The discovery in the late 1990s that autoantibodies target citrullinated proteins changed the face of rheumatoid arthritis research. Although it is not clear whether anti-citrullinated protein antibodies (ACPA) play a pathogenic role in RA or simply reflect some other underlying process or mechanism, these ACPA have a very high specificity for RA. More current research is beginning to unravel the role of autoantibodies in the progression of RA from preclinical to clinical disease.
“We see increasing ACPA autoimmune responses in our RA patients moving from pre-disease to disease,” said Rene Toes, PhD, Professor of Experimental Rheumatology at LUMC Leiden, The Netherlands. “We also see in patients that the ACPA autoantibodies are special. These antibodies are much bigger than other autoimmune antibodies. They are bigger because they are glycosylated, they carry an extra sugar.”
More importantly, Dr. Toes said, ACPA-positive individuals who carry the glycosylated antibody seem much more likely to progress from a healthy preclinical state without symptoms to clinical RA compared to those who have the conventional ACPA that is not glycosylated.
The newly established association between glycosylated forms of ACPA and progression to RA is just one of the key areas to be explored during the basic science symposium Tipping the Balance From Preclinical Immunity to Overt RA on Sunday from 4:30 – 6:00 pm in Room B304-305, Building B, Georgia World Congress Center. There is growing evidence that mechanisms intended to augment host defenses from microbial pathogens can be recruited during a pathologic autoimmune response to produce the destructive features of RA.
The basic challenge is that many individuals go through an asymptomatic period during which they have detectable levels of circulating of ACPA and no detectable signs or symptoms of RA. The goal is to find a way to use ACPA or some other biomarker that can accurately predict progression and stratify individuals at risk as well as patients who are most appropriate for early treatment.
Alter Galit, PhD, Professor of Medicine at Harvard Medical School and a Group Leader at the Ragon Institute of MGH, MIT, and Harvard, will discuss the regulation of B-cell and antibody effector functions in host defenses. She has found that glycosylation of antibodies can have direct effects on tuning on antibody effector function.
Geog Schett, MD, Professor and Head of Rheumatology and Immunology at the University of Erlangen-Nuremberg, Germany, will offer a new model of the events responsible for the pathological autoimmunity and joint destruction that are typical of RA.
Dr. Toes will discuss what is currently known about the potential role of glycosylation of variable regions of autoantibodies and the role glycosylation may play in the progression to clinical RA.
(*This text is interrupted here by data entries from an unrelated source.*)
-- ==== Sys2Proof/Machine/Constants.lean ====
section
/-! DEFINITION. The byte constants of 00_scope.md R9, the phase numbers of 10_state.md R30 and R31, and the
configuration State.reset starts with. -/

namespace Sys2Proof.Machine

/-- `TICK_MARK` (R9): the marker byte of a timer-tick record. -/
abbrev tickMark : Byte := 0x00#8

/-- `EDGE_MARK` (R9): the marker byte the edge handler writes. -/
abbrev edgeMark : Byte := 0x01#8

/-- `TERM` (R9): the terminating marker of the text buffer. -/
abbrev termByte : Byte := 0x00#8

/-- `SEP_SPACE` (R9). -/
abbrev sepSpace : Byte := 0x20#8

/-- `LINE_BREAK` (R9). -/
abbrev lineBreak : Byte := 0x0A#8

/-- `H_IDLE` (R30): no handler running. -/
abbrev hIdle : BitVec 3 := 0#3

/-- `H_PORT` (R30): next `RDPORT`. -/
abbrev hPort : BitVec 3 := 1#3

/-- `H_TLO` (R30): next `RDTLO`. -/
abbrev hTlo : BitVec 3 := 2#3

/-- `H_THI` (R30): next `RDTHI`. -/
abbrev hThi : BitVec 3 := 3#3

/-- `H_COMMIT` (R30): next `COMMIT`. -/
abbrev hCommit : BitVec 3 := 4#3

/-- `M_CHK` (R31). -/
abbrev mChk : BitVec 4 := 0#4

/-- `M_RD0` (R31); `M_RD0 + k` is `M_RDk`. -/
abbrev mRd0 : BitVec 4 := 1#4

/-- `M_FWD` (R31). -/
abbrev mFwd : BitVec 4 := 5#4

/-- `M_FMT` (R31). -/
abbrev mFmt : BitVec 4 := 6#4

/-- `M_TX` (R31). -/
abbrev mTx : BitVec 4 := 7#4

/-- `M_SVC` (R31). -/
abbrev mSvc : BitVec 4 := 8#4

/-- The configuration of State.reset: the defaults of R6 to R8 and R11, and for the parameters the spec
leaves OPEN a DESIGN CHOICE: the values 95_test_vectors.md uses, the bases of three disjoint regions, an
empty banner (log entry 2). No statement rests on these values. -/
def defaultConfig : Config where
  topology := .changeOcta
  monMask := 0xFF
  inSlots := 64
  outSlots := 16
  tickQuotaMax := 2
  tokensPerLine := 10
  inBase := 0x100
  varBase := 0x200
  outBase := 0x220
  resetPulseEn := false
  banner := []
  irqPrio := .any

end Sys2Proof.Machine
end

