-- ==== Sys2Proof/Certificates/Slice0/Obligations.lean ====
section
/-! DEFINITION. The statements for the provers. -/

open Sys2Proof Sys2Proof.Machine

/-! ### Encoding -/

/-- 30_encoding.md R107, R109, R111: the words of test vector V17, read bit by bit from the table of R110. -/
def Obligations.TableWordsDecode : Prop :=
  decodeTableWord 16 0b0001000000000000 = some .init ∧
  decodeTableWord 16 0b0010000010100101 = some (.pin 0xA5) ∧
  decodeTableWord 16 0b0010000111111111 = some (.tmr 255) ∧
  decodeTableWord 16 0b0011010100000000 = some .commit ∧
  decodeTableWord 16 0b0100000100000010 = some (.drRd 2) ∧
  decodeTableWord 16 0b0100010000000001 = some (.tx true) ∧
  decodeTableWord 32 0x00AA1234 = some (.fwdTick 0x34 0x12 0xAA) ∧
  decodeTableWord 32 0x80DEBC9A = some (.fwdEdge 0x9A 0xBC 0xDE 0x80) ∧
  decodeTableWord 16 0x2100 = none ∧ decodeTableWord 16 0x4104 = none ∧ decodeTableWord 16 0xFFFF = none

/-- Decoding the word of a well-formed operation gives the operation back, with every operand at every
value: no bit of an encoding is dropped. -/
def Obligations.DecodeOfEncode : Prop :=
  ∀ i : Instr, i.wellFormed = true → decode (encode i).bytes = .ok i

/-- 30_encoding.md R111: the step words that decode are exactly the words of the well-formed steps, and each
decodes to the one it is the word of; a script that holds any other 16-bit value is refused there. -/
def Obligations.OnlyTableWordsDecode : Prop :=
  (∀ (w : Half) (i : Instr), decodeStep w = .ok i ↔ i.isStep ∧ i.wellFormed = true ∧ encode i = .step w) ∧
  ∀ (s : State) (w : Half) (rest : List Half), s.script = w :: rest →
    (∀ i : Instr, i.isStep → i.wellFormed = true → encode i ≠ .step w) → step s = .refused (.reservedWord w)

/-- 30_encoding.md R112: a record is `FWD.TICK` when its kind byte is zero and `FWD.EDGE` otherwise, with its
other bytes as operands; DR.FWD performs the operation its popped record decodes to. -/
def Obligations.RecordDispatch : Prop :=
  (∀ w : BitVec 32,
    (w.extractLsb' 24 8 = 0 →
      decodeRecord w = .fwdTick (w.extractLsb' 0 8) (w.extractLsb' 8 8) (w.extractLsb' 16 8)) ∧
    (w.extractLsb' 24 8 ≠ 0 →
      decodeRecord w =
        .fwdEdge (w.extractLsb' 0 8) (w.extractLsb' 8 8) (w.extractLsb' 16 8) (w.extractLsb' 24 8))) ∧
  ∀ s : State, s.mainReady mFwd → s.mNe = true →
    exec .drFwd s = mapNext (State.setMph mFmt) (exec (decodeRecord s.mRec.rec32) s.advanceInTail)

/-- 30_encoding.md R101: the record and its 32-bit form determine each other, byte `k` being
`rec32[8k+7 : 8k]`. -/
def Obligations.RecordBytes : Prop :=
  (∀ r : Record, Record.ofRec32 r.rec32 = r) ∧ (∀ w : BitVec 32, (Record.ofRec32 w).rec32 = w) ∧
    ∀ (r : Record) (k : BitVec 2), r.byte k = r.rec32.extractLsb' (8 * k.toNat) 8

/-- 30_encoding.md R108: the hexadecimal digits, and (derived there) no byte of a rendered text is the
terminating marker. -/
def Obligations.HexDigitCharacters : Prop :=
  (∀ n : BitVec 4, (n.toNat ≤ 9 → (hexDigit n).toNat = 0x30 + n.toNat) ∧
    (10 ≤ n.toNat → (hexDigit n).toNat = 0x37 + n.toNat)) ∧
  ∀ (r : Record) (n cnt : Byte) (j : Fin 9), j.val < 8 → (tokenText r (lineStep n cnt).1)[j] ≠ termByte

/-- 30_encoding.md R114: the expansions, with their lengths, and `TMR.ADV m` lets exactly `m` ticks pass
(44_startup_and_environment.md R198). -/
def Obligations.PseudoOperations : Prop :=
  Pseudo.capEdge.expand = [.enterE, .rdport, .rdtlo, .rdthi, .commit] ∧
  Pseudo.capTick.expand = [.enterT, .rdport, .rdtlo, .rdthi, .commit] ∧
  (∀ v, (Pseudo.edge v).expand = .pin v :: Pseudo.capEdge.expand) ∧
  Pseudo.drain.expand = [.drChk, .drRd 0, .drRd 1, .drRd 2, .drRd 3, .drFwd] ∧
  (∀ r, (Pseudo.iter r).expand = Pseudo.drain.expand ++ [.format, .tx r, .service]) ∧
  (∀ r, (Pseudo.run 0 r).expand = []) ∧
  (∀ c r, (Pseudo.run (c + 1) r).expand = (Pseudo.iter r).expand ++ (Pseudo.run c r).expand) ∧
  (∀ c r, (Pseudo.run c r).expand.length = 9 * c) ∧
  ∀ (m : Nat) (s : State), s.ie = true → 1 ≤ m → m ≤ 65535 →
    (Pseudo.tmrAdv m).expand =
      List.replicate (m / 255) (.tmr 255) ++ (if m % 255 = 0 then [] else [.tmr (BitVec.ofNat 8 (m % 255))]) ∧
    (Pseudo.tmrAdv m).expand.length ≤ 258 ∧
    ∃ t, runScript (Pseudo.tmrAdv m).expand s = .next t ∧ t.tcnt = s.tcnt + BitVec.ofNat 16 m ∧
      t.tovf = (s.tovf || decide (65536 ≤ s.tcnt.toNat + m)) ∧
      t = { s with tcnt := t.tcnt, tovf := t.tovf }

/-! ### Steps -/

/-- The model's choice (log entry 1): the script is a field of State, and a step takes its first word. It performs
the operation that word decodes to, on the state with the word taken off; a reserved word is refused
(30_encoding.md R111, R113). -/
def Obligations.StepRunsDecodedWord : Prop :=
  ∀ (s : State) (w : Half) (rest : List Half), s.script = w :: rest →
    (∀ i, decodeStep w = .ok i → step s = exec i { s with script := rest }) ∧
    (∀ e, decodeStep w = .error e → step s = .refused (.reservedWord w))

/-- The model's choice (log entries 1 and 12): with no script, a step performs some operation that is enabled, and
counts the draw and the wait. -/
def Obligations.StepWithoutScriptIsEnabled : Prop :=
  ∀ s : State, s.script = [] →
    ∃ i u, i.isStep ∧ i.wellFormed = true ∧ enabled i s = true ∧
      u = { s with draws := s.draws + 1, waited := u.waited } ∧ step s = exec i u

/-- The model's choice (log entry 10): a step word placed for the next step is at the head of the script,
with its operation enabled, so that the step performs it. -/
def Obligations.PlacedWordRuns : Prop :=
  ∀ (s : State) (i : Instr) (w : Half), i.isStep → i.wellFormed = true → encode i = .step w →
    enabled i (s.withFetchWord 16 w.toNat) = true ∧
    step (s.withFetchWord 16 w.toNat) = exec i { s.withFetchWord 16 w.toNat with script := s.script }

/-- 30_encoding.md R110: the word and the enabling condition of every step. -/
def Obligations.OpcodeMapAndEnabling : Prop :=
  decodeStep 0x1000 = .ok .init ∧ (∀ v : Byte, decodeStep (0x20#8 ++ v) = .ok (.pin v)) ∧
  (∀ n : Byte, n ≠ 0 → decodeStep (0x21#8 ++ n) = .ok (.tmr n)) ∧ decodeStep 0x3000 = .ok .enterE ∧
  decodeStep 0x3100 = .ok .enterT ∧ decodeStep 0x3200 = .ok .rdport ∧ decodeStep 0x3300 = .ok .rdtlo ∧
  decodeStep 0x3400 = .ok .rdthi ∧ decodeStep 0x3500 = .ok .commit ∧ decodeStep 0x4000 = .ok .drChk ∧
  (∀ k : BitVec 2, decodeStep (0x4100 + k.zeroExtend 16) = .ok (.drRd k)) ∧ decodeStep 0x4200 = .ok .drFwd ∧
  decodeStep 0x4300 = .ok .format ∧ decodeStep 0x4400 = .ok (.tx false) ∧ decodeStep 0x4401 = .ok (.tx true) ∧
  decodeStep 0x4500 = .ok .service ∧
  ∀ s : State,
    enabled .init s = true ∧ (∀ v, enabled (.pin v) s = true ↔ s.ie = true) ∧
    (∀ n, enabled (.tmr n) s = true ↔ s.ie = true ∧ n ≠ 0) ∧
    (enabled .enterE s = true ↔ s.ie = true ∧ s.hph = hIdle ∧ s.eif ≠ 0 ∧
      (s.cfg.irqPrio = .tickFirst → s.tovf = false)) ∧
    (enabled .enterT s = true ↔ s.ie = true ∧ s.hph = hIdle ∧ s.tovf = true ∧
      (s.cfg.irqPrio = .edgeFirst → s.eif = 0)) ∧
    (enabled .rdport s = true ↔ s.handlerReady hPort) ∧ (enabled .rdtlo s = true ↔ s.handlerReady hTlo) ∧
    (enabled .rdthi s = true ↔ s.handlerReady hThi) ∧ (enabled .commit s = true ↔ s.handlerReady hCommit) ∧
    (enabled .drChk s = true ↔ s.mainReady mChk) ∧
    (∀ k, enabled (.drRd k) s = true ↔ s.ie = true ∧ s.hph = hIdle ∧ s.mph.toNat = 1 + k.toNat) ∧
    (enabled .drFwd s = true ↔ s.mainReady mFwd) ∧ (enabled .format s = true ↔ s.mainReady mFmt) ∧
    (∀ r, enabled (.tx r) s = true ↔ s.mainReady mTx) ∧ (enabled .service s = true ↔ s.mainReady mSvc)

/-- Under the invariant of R44 a step of the table runs exactly where it is enabled, and is refused, never
a fault, everywhere else (00_scope.md R13, 60_exceptions.md R210). -/
def Obligations.RunsExactlyWhenEnabled : Prop :=
  ∀ (s : State) (i : Instr), s.Inv → i.isStep →
    ((∃ t, exec i s = .next t) ↔ enabled i s = true) ∧
    (enabled i s = false → exec i s = .refused (if s.ie then .notEnabled else .notStarted))

/-- 70_reset_and_hazards.md R240: before the first INIT no operation other than INIT is enabled, and INIT is. -/
def Obligations.OnlyInitBeforeStart : Prop :=
  ∀ s : State, s.ie = false → (∃ t, exec .init s = .next t) ∧
    ∀ i : Instr, i.isStep → i ≠ .init → enabled i s = false ∧ exec i s = .refused .notStarted

/-! ### Startup and environment -/

/-- 44_startup_and_environment.md R196: INIT, from any state. -/
def Obligations.InitResets : Prop :=
  ∀ s : State, ∃ t, exec .init s = .next t ∧ t.eif = 0 ∧ t.tovf = false ∧ t.inHead = 0 ∧ t.inTail = 0 ∧
    t.hph = hIdle ∧ t.outHead = 0 ∧ t.outTail = 0 ∧ t.mph = mChk ∧ t.mNe = false ∧
    t.quota = s.cfg.tickQuotaMax ∧ t.lineCnt = 0 ∧ t.txbuf[0] = termByte ∧ t.cur = 0 ∧ t.txLog = [] ∧
    t.svcCnt = 0 ∧ t.evLog = [] ∧ t.ie = true ∧ t.pin = s.pin ∧ t.cfg = s.cfg

/-- 10_state.md R43: the reset state has the values of the table. The items R43 leaves unspecified, and the
configuration, are the model's choice (log entries 2 and 4) and are not stated. -/
def Obligations.ResetStateIsTheTable : Prop :=
  let s := State.reset
  s.eif = 0 ∧ s.tovf = false ∧ s.ie = true ∧ s.inHead = 0 ∧ s.inTail = 0 ∧ s.hph = hIdle ∧ s.mph = mChk ∧
    s.mNe = false ∧ s.quota = s.cfg.tickQuotaMax ∧ s.outHead = 0 ∧ s.outTail = 0 ∧ s.lineCnt = 0 ∧
    s.txbuf[0] = termByte ∧ s.cur = 0 ∧ s.txLog = [] ∧ s.svcCnt = 0 ∧ s.evLog = []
For now, he said, autoantibody glycosylation appears to be a useful biomarker of likely progression from asymptomatic antibodies to overt RA. But the initial findings need to be replicated and the mechanisms more fully described.
“People who have even early symptoms of RA probably already have these antibodies carrying extra sugars and people who are completely without symptoms probably do not,” he said. “It is very early in the work, but this potential biomarker is performing very well and looks very promising.”